══ RECORDS FOR THE TASK ══
theorem State.Handovers.final_gone (h : State.Handovers b y v v₁ v₂ t)
    (hg : leftFrom (some b) y ∨ (b.state = .boarding ∧ y.state = .listed)) : Gone (t.cue? .final y.run) := by
  have hstate : b.state ≠ y.state ∧ y.state ≠ .boarding := by
    obtain ⟨hne, hleft⟩ | ⟨hb, hy⟩ := hg
    · refine ⟨by simpa using hne, fun hy => ?_⟩
      simp [hy] at hleft
    · simp [hb, hy]
  refine h.delay.final_gone (enteredBoarding_self y) (.inl hstate.2)
    (.inr (h.state.final_gone (by simp [enteredBoarding, hstate.2]) (.inl hstate.2) (.inl ⟨hstate.1, ?_⟩)))
  simp only [Entry.withdraws, leftService, Bool.or_eq_true, Bool.and_eq_true]
  obtain ⟨hne, hleft⟩ | ⟨hb, hy⟩ := hg
  · exact .inl ⟨by simpa using hstate.1, by simpa [or_assoc] using hleft⟩
  · exact .inr ⟨by simpa using hb, by simpa using hy⟩

theorem State.Handovers.followed (h : State.Handovers b y v v₁ v₂ t)
    (hv : v.Numbered numbers (y.callsSince v.inForce b) y.run)
    (hchanged : b.state ≠ y.state ∨ b.displayed ≠ y.displayed ∨ ¬(b.dd = y.dd ∧ b.exp = y.exp))
    (hboard : b.state = .boarding → y.state = .boarding → b.displayed ≠ y.displayed → y.displayed ≠ none) :
    t.Followed numbers b y := by
  obtain ⟨u, o, hand, hnow, hin⟩ := h.last hchanged
  obtain ⟨-, -, hvnow⟩ := h.now
  obtain ⟨-, -, hvin⟩ := h.inForce
  refine ⟨fun hw => ?_, h.platform_gone, fun hw => ?_, fun hg => ?_, fun hb hy => ?_, fun hb hy hne => ?_, h.final_gone, ?_⟩
  · rw [← hnow, ← hin]
    exact hand.platform_reached hw
  · rw [← hnow]
    exact hand.delay_reached (by rw [hin]; exact hw)
  · refine hand.delay_gone ?_ (.inl ?_)
    · rw [hin]
      obtain hdd | ha := hg
      · simp [Params.wantsDelayCue, Nat.not_le.2 hdd]
      · simp [Params.wantsDelayCue, ha]
    · rw [hin]
      simpa [Entry.withdraws] using hg
  · rw [hvnow, hvin]
    exact h.final_made hb hy
  · rw [hvnow, hvin]
    exact h.final_moved hb hy hne (hboard hb hy hne)
  · rw [hvin]
    exact h.numbered hv

/-! ## In the words of the statements -/

theorem Gone.withdrawn (h : Gone (t.cue? kind run)) (hok : t.CuesOk) : t.Withdrawn kind run :=
  fun c hc hkind hrun => h c (hok.cue?_iff.2 ⟨hc, hkind, hrun⟩)

theorem State.Followed.fresh (h : t.Followed numbers b y) (hret : y.state ≠ .retiring) (hc : c ∈ t.cues.list)
    (hrun : c.run = y.run) (hnew : c.number ∉ numbers) :
    (c.kind = .platform → y.CallsPlatform) ∧ (c.kind = .delay → y.CallsDelay t.inForce) ∧
      (c.kind = .final → y.state = .boarding ∧ b.state ≠ .boarding) := by
  have hok := h.numbered.roomy.cuesOk
  have hplace : t.cue? c.kind y.run = some c := hok.cue?_iff.2 ⟨hc, rfl, hrun⟩
  obtain hold | ⟨hcalls, htaken⟩ := h.numbered.known c.kind c hplace
  · exact absurd hold hnew
  have hleft (ha : y.awaiting = true ∨ b.awaiting = true) (hy : y.awaiting ≠ true) : leftFrom (some b) y := by
    have hb := ha.resolve_left hy
    simp only [Entry.awaiting] at hb hy
    refine ⟨fun heq => hy ?_, ?_⟩
    · rw [← Option.some.inj heq]
      exact hb
    · cases hstate : y.state <;> simp_all
  refine ⟨fun hk => ?_, fun hk => ?_, fun hk => ?_⟩
  · rw [hk] at hcalls hplace
    obtain ⟨hd, hann, ha⟩ := hcalls
    by_cases hy : y.awaiting = true
    · exact ⟨hd, hy, hann⟩
    · exact absurd (h.platform_gone (.inr (hleft ha hy)) c hplace).1 (by simp [htaken])
  · rw [hk] at hcalls hplace
    obtain ⟨ht, hs, -⟩ := hcalls
    by_cases hy : y.awaiting = true
    · exact ⟨hy, ht, hs⟩
    · exact absurd (h.delay_gone (.inr (by simpa using hy)) c hplace).1 (by simp [htaken])
  · rw [hk] at hcalls
    exact hcalls

/-- The cues of a state `w` that keeps those of `t`, and its entry `x` with the facts of `y`, have followed. -/
theorem State.Followed.follow (h : t.Followed (s.cues.list.map (·.number)) b y) (hret : y.state ≠ .retiring)
    (hcues : w.cues = t.cues) (hnow : w.now = t.now) (hin : w.inForce = t.inForce) (hfacts : x.facts = y.facts)
    (hrec : x.awaiting = true → s.openRecord? x.run = none → y.openRec = x.openRec) : s.CuesFollow w (some b) x := by
  have hok := h.numbered.roomy.cuesOk
  have hrun : x.run = y.run := (congrArg Entry.run hfacts :)
  have hstate : x.state = y.state := (congrArg Entry.state hfacts :)
  have hdisp : x.displayed = y.displayed := (congrArg Entry.displayed hfacts :)
  have hdd : x.dd = y.dd := (congrArg Entry.dd hfacts :)
  have hexp : x.exp = y.exp := (congrArg Entry.exp hfacts :)
  have hlast : x.lastDelay = y.lastDelay := (congrArg Entry.lastDelay hfacts :)
  have hann : x.announced = y.announced := (congrArg Entry.announced hfacts :)
  have haw : x.awaiting = y.awaiting := by simp only [Entry.awaiting, hstate]
  have hown : w.cue? = t.cue? := funext fun kind => funext fun run => State.cue?_of_cues hcues kind run
  have hmem {kind : CueKind} {zones : List Nat} {due : Int} (hr : ReachedAt t.now kind y.run zones due (t.cue? kind y.run)) :
      ∃ c ∈ w.cues.list, c.Reached kind y.run zones ∧ (c.state = .waiting → c.due = due ∧ t.now < c.due) := by
    obtain ⟨c, hc, hreached, hw⟩ := hr
    rw [hcues]
    exact ⟨c, (State.cue?_some hc).1, hreached, fun hs => ⟨(hw hs).1, by rw [(hw hs).1]; exact (hw hs).2⟩⟩
  have hgone {kind : CueKind} (hg : Gone (t.cue? kind y.run)) : w.Withdrawn kind y.run := by
    rw [State.Withdrawn, hcues]
    exact hg.withdrawn hok
  rw [State.CuesFollow, hnow, hin, hrun, hexp, hdd, hstate, hdisp]
  refine ⟨fun hcalls hopen hnone => ?_, fun hg => ?_, fun hcalls => ?_, fun hg => ?_, fun hb hy => ?_, fun hb hy hne c hc hk hr => ?_,
    fun hg => ?_, fun c hc hr hnew => ?_⟩
  · obtain ⟨hd, ha, hn⟩ := hcalls
    refine hmem (h.platform_made ?_)
    rw [← hrec ha (hrun ▸ hnone)] at hopen
    simp [Entry.wantsPlatformCue, Option.isSome_iff_ne_none, ← hdisp, hd, ← haw, ha, ← hann, hn, hopen]
  · exact hgone (h.platform_gone (by simpa [leftFrom, hstate] using hg))
  · obtain ⟨ha, ht, hs⟩ := hcalls
    obtain ⟨c, hc, hreached, hw⟩ := hmem (h.delay_made (by
      rw [Params.wantsDelayCue, ← haw, ← hdd, ← hlast]
      simp [ha, ht, hs]))
    exact ⟨c, hc, hreached, fun hs => by have := hw hs; omega⟩
  · exact hgone (h.delay_gone (haw ▸ hg))
  · exact hmem (h.final_made (by simpa using hb) hy)
  · rw [hcues] at hc
    have hplace := hok.cue?_iff.2 ⟨hc, hk, hr⟩
    obtain hnone | ⟨d, hd, hreached, -⟩ := h.final_moved (by simpa using hb) hy (by simpa using hne)
    · rw [hnone] at hplace
      cases hplace
    · rw [hplace] at hd
      cases hd
      exact hreached
  · exact hgone (h.final_gone (by simpa [leftFrom, hstate] using hg))
  · rw [hcues] at hc
    obtain ⟨hp, hd, hf⟩ := h.fresh hret hc hr fun hold => by
      obtain ⟨d, hd, hnum⟩ := List.mem_map.1 hold
      exact hnew d hd hnum
    refine ⟨fun hk => ?_, fun hk => ?_, fun hk => ?_⟩
    · rw [Entry.CallsPlatform, hdisp, haw, hann]
      exact hp hk
    · rw [Entry.CallsDelay, haw, hlast, hdd]
      exact hd hk
    · simpa using hf hk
═══
* **EXERCISE DIRECTIONS**:
Take every line above that includes "hdisp" and list it.

* **RESULT BELOW**:
  have hdisp : x.displayed = y.displayed := (congrArg Entry.displayed hfacts :)
  rw [State.CuesFollow, hnow, hin, hrun, hexp, hdd, hstate, hdisp]
    simp [Entry.wantsPlatformCue, Option.isSome_iff_ne_none, ← hdisp, hd, ← haw, ha, ← hann, hn, hopen]
    · rw [Entry.CallsPlatform, hdisp, haw, hann]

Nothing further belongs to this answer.